The (meth) acrylic acid may then be converted to an acrylate using known methods.

In a second embodiment of the preferred embodiment, the biologically derived (meth) acrylic acid is obtained from at least partially renewable and non-fossil (meth) acrylonitrile according to a biological process.

In a first variant of the second embodiment, the (meth) acrylic acid of biological origin is obtained from a (meth) acrylate salt, itself obtained directly from at least partially renewable and non-fossil (meth) acrylonitrile by a biological process comprising at least one step of enzymatic hydrolysis of said (meth) acrylonitrile carried out in the presence of a biocatalyst comprising at least one nitrilase.

In a second variant of the second embodiment, the (meth) acrylic acid of biological origin is obtained from a (meth) acrylate salt, itself from (meth) acrylamide, itself from (meth) acrylonitrile which is at least partially renewable and non-fossilised, by a biological process comprising at least one step of enzymatic hydrolysis of said (meth) acrylamide in the presence of a biocatalyst comprising at least one amidase to obtain (meth) acrylate salt, and said process comprising at least one step of enzymatic hydrolysis of said (meth) acrylonitrile in the presence of a biocatalyst comprising at least one nitrile hydratase to obtain (meth) acrylamide.

In this second embodiment, the salt obtained is typically ammonium acrylate or ammonium methacrylate. The process according to the invention further comprises the step of converting the (meth) acrylate salt into (meth) acrylic acid.

The bioalkylamine may be obtained by a reaction between a bioalcohol and ammonia. For example, bio-dimethylamine is obtained from bio-methanol and ammonia. In the first variant, when R ₃ ＝R ₄ ＝CH ₃ When the biological product of formula (2), in particular dimethylamine, is obtained by a reaction between biological methanol and ammonia. In a second variant, when R ₃ ＝R ₄ When=ethyl, the biological product of formula (2), in particular diethylamine, is obtained by reaction between bioethanol and ammonia.

In a third variant, when R ₃ And R is ₄ When heterocycle is formed to represent tetrahydro-1, 4-oxazine (morpholine), the biological product of formula (2) is obtained by the reaction between bio-diethylene glycol and ammonia. In a fourth variant, when R ₃ =h and R ₄ When =dimethylaminoprolyl group, formula (la)(2) The biological product is obtained by a reaction between bio-acrylonitrile and bio-dimethylamine, the latter being formed from bio-methanol and ammonia.

The (meth) acrylic acid or one of its esters and/or the alkylamine may be non-isolated, partially isolated or fully isolated.

If one of the (meth) acrylic acid or its esters and/or the alkylamine is fully renewable and non-fossil, it may be:

a) Of full recovery origin

a) 1) or completely separated;

a) 2) or partially separated;

a) 3) or non-isolated;

b) Or of partially recovered origin

b) 1) or completely separated;

b) 2) or partially separated;

b) 3) or non-isolated;

c) Or entirely of non-recycled origin

c) 1) or completely separated;

c) 2) or partially separated;

c) 3) or non-isolated.

In these various embodiments, when the (meth) acrylic acid or one of its esters and/or the alkylamine moiety is separated, the weight ratio between the "separated" moiety and the "non-separated" moiety is preferably between 99:1 and 10:90, preferably between 99:1 and 30:70, or more preferably between 99:1 and 50:50.

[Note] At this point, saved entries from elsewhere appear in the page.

/-- Entries of area 78. -/
def rows78 : List (Nat × Row) := [
  (0x000, ⟨.u64, .ro, 0, 0, 281474976710655, 1, 8, .saturating⟩),  -- CLASS_MISMATCH
  (0x001, ⟨.u64, .ro, 0, 0, 18446744073709551615, 1, 1, .none⟩),  -- LAST_MISMATCH
  (0x002, ⟨.time64, .ro, 0, 0, 18446744073709551615, 1, 1, .none⟩),  -- LAST_MISMATCH_TIME
  (0x010, ⟨.u64, .ro, 0, 0, 281474976710655, 1, 68, .saturating⟩),  -- REFETCH_COUNT
  (0x011, ⟨.u64, .ro, 0, 0, 281474976710655, 1, 68, .saturating⟩),  -- CORE_INT_RESET_COUNT
  (0x012, ⟨.u8, .ro, 0, 0, 68, 1, 1, .none⟩),  -- REFETCH_QUEUE
  (0x020, ⟨.blob, .ro, 0, 32, 32, 1, 16, .none⟩),  -- FAULT_LOG
  (0x021, ⟨.u16, .rw, 16, 2, 65535, 1, 1, .none⟩),  -- REPEAT_THRESH
  (0x022, ⟨.cmd, .cmd, 0, 1, 1, 1, 1, .none⟩),  -- FAULT_LOG_CLEAR
  (0x030, ⟨.u16, .rw, 1000, 100, 60000, 1, 1, .none⟩),  -- SCRUB_PERIOD
  (0x031, ⟨.u64, .ro, 0, 0, 281474976710655, 1, 1, .wrapping⟩),  -- SCRUB_PASSES
  (0x032, ⟨.u64, .ro, 0, 0, 281474976710655, 1, 1, .saturating⟩),  -- SCRUB_FOUND
  (0x040, ⟨.u8, .ro, 0, 0, 3, 1, 1, .none⟩)]  -- INT_RESET_RECENT

/-- Entries of area 79. -/
def rows79 : List (Nat × Row) := [
  (0x000, ⟨.u16, .ro, 0, 0, 255, 1, 1, .none⟩),  -- BIST_RESULT
  (0x001, ⟨.u8, .ro, 255, 0, 7, 1, 1, .none⟩),  -- BIST_FIRST
  (0x002, ⟨.u32, .ro, 0, 0, 4294967295, 1, 1, .none⟩),  -- BIST_DETAIL
  (0x003, ⟨.u32, .ro, 0, 0, 10000, 1, 1, .none⟩),  -- BIST_TIME
  (0x010, ⟨.u16, .rw, 1000, 100, 60000, 1, 1, .none⟩),  -- SLICE_PERIOD
  (0x011, ⟨.u8, .ro, 0, 0, 31, 1, 1, .none⟩),  -- SLICE_STATUS
  (0x012, ⟨.u64, .ro, 0, 0, 281474976710655, 1, 5, .saturating⟩),  -- SLICE_FAIL_COUNT
  (0x013, ⟨.cmd, .cmd, 0, 1, 1, 1, 1, .none⟩),  -- SLICE_RUN
  (0x014, ⟨.u64, .ro, 0, 0, 281474976710655, 1, 1, .wrapping⟩),  -- SLICE_ROUNDS
  (0x020, ⟨.u16, .cmd, 0, 0, 65535, 1, 1, .none⟩),  -- TEST_REQUEST
  (0x021, ⟨.enum8, .ro, 0, 0, 4, 1, 1, .none⟩),  -- TEST_STATE
  (0x022, ⟨.enum8, .ro, 0, 0, 6, 1, 1, .none⟩),  -- TEST_REFUSAL
  (0x023, ⟨.u32, .ro, 0, 0, 4294967295, 1, 1, .none⟩)]  -- TEST_DETAIL

/-- Entries of area 7A. -/
def rows7A : List (Nat × Row) := [
  (0x000, ⟨.enum8, .ro, 0, 0, 3, 1, 4, .none⟩),  -- ROOT_STATE
  (0x001, ⟨.blob, .ro, 0, 64, 64, 1, 4, .none⟩),  -- ROOT_DIGEST
  (0x002, ⟨.blob, .ro, 0, 0, 1793, 1, 4, .none⟩),  -- ROOT_PUBKEY
  (0x003, ⟨.u8, .ro, 0, 0, 15, 1, 1, .none⟩),  -- ROOT_KEY_MISSING
  (0x004, ⟨.enum8, .ro, 0, 0, 5, 1, 1, .none⟩),  -- VERIFY_DETAIL
  (0x005, ⟨.u16, .ro, 0, 0, 1023, 1, 1, .none⟩),  -- VERIFY_SEGMENT
  (0x008, ⟨.blob, .rw, 0, 0, 1793, 1, 1, .none⟩),  -- KEY_STAGE
  (0x009, ⟨.blob, .rw, 0, 0, 1332, 1, 1, .none⟩),  -- KEY_AUTH
  (0x00A, ⟨.u16, .cmd, 0, 0, 65535, 1, 1, .none⟩),  -- KEY_CMD
  (0x00B, ⟨.enum8, .ro, 0, 0, 14, 1, 1, .none⟩),  -- KEY_RESULT
  (0x010, ⟨.enum8, .ro, 0, 0, 2, 1, 8, .none⟩),  -- CTRL_STATE
  (0x011, ⟨.blob, .ro, 0, 0, 3157, 1, 8, .none⟩),  -- CTRL_CERT
  (0x012, ⟨.blob, .rw, 0, 0, 3157, 1, 1, .none⟩),  -- CTRL_STAGE
  (0x018, ⟨.u8, .ro, 0, 0, 63, 1, 1, .none⟩),  -- SECVER_MIN
  (0x019, ⟨.u8, .ro, 0, 0, 31, 1, 1, .none⟩),  -- CTRL_VER_MIN
  (0x01A, ⟨.b, .ro, 0, 0, 1, 1, 1, .none⟩),  -- SIGN_POLICY_FUSED
  (0x020, ⟨.cmd, .cmd, 0, 1, 1, 1, 1, .none⟩),  -- ID_GENERATE
  (0x030, ⟨.blob, .rw, 0, 32, 32, 1, 1, .none⟩),  -- ATT_NONCE
  (0x031, ⟨.cmd, .cmd, 0, 1, 1, 1, 1, .none⟩),  -- ATT_REQUEST
  (0x032, ⟨.enum8, .ro, 0, 0, 3, 1, 1, .none⟩),  -- ATT_STATE
  (0x033, ⟨.blob, .ro, 0, 0, 1604, 1, 1, .none⟩),  -- ATT_REPORT
  (0x034, ⟨.enum8, .ro, 0, 0, 3, 1, 1, .none⟩),  -- ATT_REFUSAL
  (0x038, ⟨.u8, .ro, 0, 0, 3, 1, 1, .none⟩)]  -- DEBUG_SEEN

Among these various embodiments, three a) embodiments, three b) embodiments and embodiment c) 1) are preferred. Of these embodiments, embodiments a 1), a) 2), b) 1), b) 2) and c) 1) are more preferred). Two most preferred embodiments are a) 1) and b) 1).

It is industrially realistic that it is not always possible to obtain industrial amounts of one of (meth) acrylic acid or its esters and/or alkylamines of biological origin, completely recovered and/or isolated or highly recovered and isolated. Thus, the above preferences may be more difficult to achieve at present. From a practical point of view, embodiments a) 3), b) 3) and c) are now easier and more massive to implement. As technology moves rapidly toward recycling economy, there is no doubt that the preferred mode that has been applied will soon be applied on a large scale.

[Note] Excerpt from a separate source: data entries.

-- ==== Sys2Proof/Machine/Reals.lean ====
section
/-! DEFINITION. Exponentials, logarithms in dB and the cosine, as the spec's formulas need them, in rational
arithmetic: series whose error is far below any step the entries can show. -/

namespace Sys2Proof.Machine

/-- ln 10 to 75 digits. -/
def ln10 : Rat := 2302585092994045684017991454684364207601101488628772976033327900967572609677 / 10 ^ 75

/-- ln 2 to 75 digits. -/
def ln2 : Rat := 693147180559945309417232121458176568075500134360255254120680009493393621969 / 10 ^ 75

/-- pi to 75 digits. -/
def piRat : Rat := 3141592653589793238462643383279502884197169399375105820974944592307816406286 / 10 ^ 75

/-- The sum of a series from its next term: term n + 1 is term n times x / (n + 1). -/
def expTerms (x : Rat) : Nat → Nat → Rat → Rat → Rat
  | 0, _, _, acc => acc
  | fuel + 1, n, term, acc => expTerms x fuel (n + 1) (term * x / (n + 1 : Nat)) (acc + term)

/-- e^x for |x| up to 12. -/
def expRat (x : Rat) : Rat := expTerms x 120 0 1 0

/-- 10^x. -/
def pow10 (x : Rat) : Rat := expRat (x * ln10)

/-- The terms of the cosine series. -/
def cosTerms (x2 : Rat) : Nat → Nat → Rat → Rat → Rat
  | 0, _, _, acc => acc
  | fuel + 1, n, term, acc => cosTerms x2 fuel (n + 2) (-term * x2 / (((n + 1) * (n + 2) : Nat) : Rat)) (acc + term)

/-- cos(pi p) for p from 0 to 1; 0 at 1/2. -/
def cosPi (p : Rat) : Rat := if p = 1 / 2 then 0 else cosTerms (piRat * p * piRat * p) 40 0 1 0

/-- The greatest n below a bound with a property that holds up to some n: a search by halving over 2^fuel numbers. -/
def greatest (ok : Nat → Bool) : Nat → Nat → Nat
  | 0, base => base
  | fuel + 1, base => if ok (base + 2 ^ fuel) then greatest ok fuel (base + 2 ^ fuel) else greatest ok fuel base

/-- 10 log10 of a ratio in 0.01 dB, between -1,000 and 4,000, rounded down. -/
def hundredthDb (num den : Nat) : Int :=
  (greatest (fun n => n ≤ 5000 && pow10 (((n : Int) - 1000 : Int) / 1000) * den ≤ num) 13 0 : Nat) - 1000

/-- A ratio in 0.01 dB whose rounding the spec does not state: the figure below it, or the one above unless it is
exact (Config.roundUp). -/
def openDb (num den : Nat) : Int :=
  let d := hundredthDb num den
  if pow10 (d / 1000) * den = num then d else d + b2i (Config.roundUp num den)

/-- 2^(k / 64), exact where 64 divides k. -/
def pow2sixty4 (k : Nat) : Rat := 2 ^ (k / 64) * (if k % 64 = 0 then 1 else expRat ((k % 64 : Nat) * ln2 / 64))

end Sys2Proof.Machine
end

Where one of the (meth) acrylic acid or esters thereof and/or the alkylamine is partially renewable and non-fossil, the renewable portion (of biological origin) and the non-biological origin are distinguished. It is clear that each of these parts may be according to the same embodiments as the embodiments a), b) and c) described above.

The same preferences apply in the case of biologically derived (meth) acrylic acid or one of its esters and/or the biologically derived portion of the alkylamine for the case of completely biological sources of the compound.

However, in the case of the non-biologically derived part of the partially biologically derived compound, it is more preferable to have as high a recovery component as possible in order to achieve recycling economy. Therefore, in this case, preferred embodiments a) 1), a) 2), b) 1), b) 2), in particular a) 1) and b) 1).

In a specific embodiment, the (meth) acrylonitrile is obtained using a recovery process.

In this particular embodiment, the (meth) acrylic acid or one of its esters and/or the alkylamine is obtained using a recovery process, for example by depolymerization of the polymer or by production from pyrolysis oil, the latter resulting from the thermophilic anaerobic combustion of the used plastic waste. Thus, materials considered as scrap may be used as a source for producing one of the (meth) acrylic acid or esters thereof and/or alkylamines, which in turn may be used as a feedstock for the manufacture of the (alkyl (meth) acrylamide) monomers of the present invention. Since the monomers according to the invention are obtained using the recovery process, the polymers according to the invention described below can meet the virtuous cycle of the recycling economy.

In this particular embodiment, the method according to the invention comprises the following steps:

-recovering at least one at least partially renewable and non-fossil material to obtain one of (meth) acrylic acid or an ester thereof and/or an alkylamine;

-converting (meth) acrylic acid (or one of its esters) and alkylamines into substituted alkyl (meth) acrylamides according to one of the preceding methods, said method preferably comprising at least one step of enzymatic bioconversion in the presence of a biocatalyst comprising at least one enzyme.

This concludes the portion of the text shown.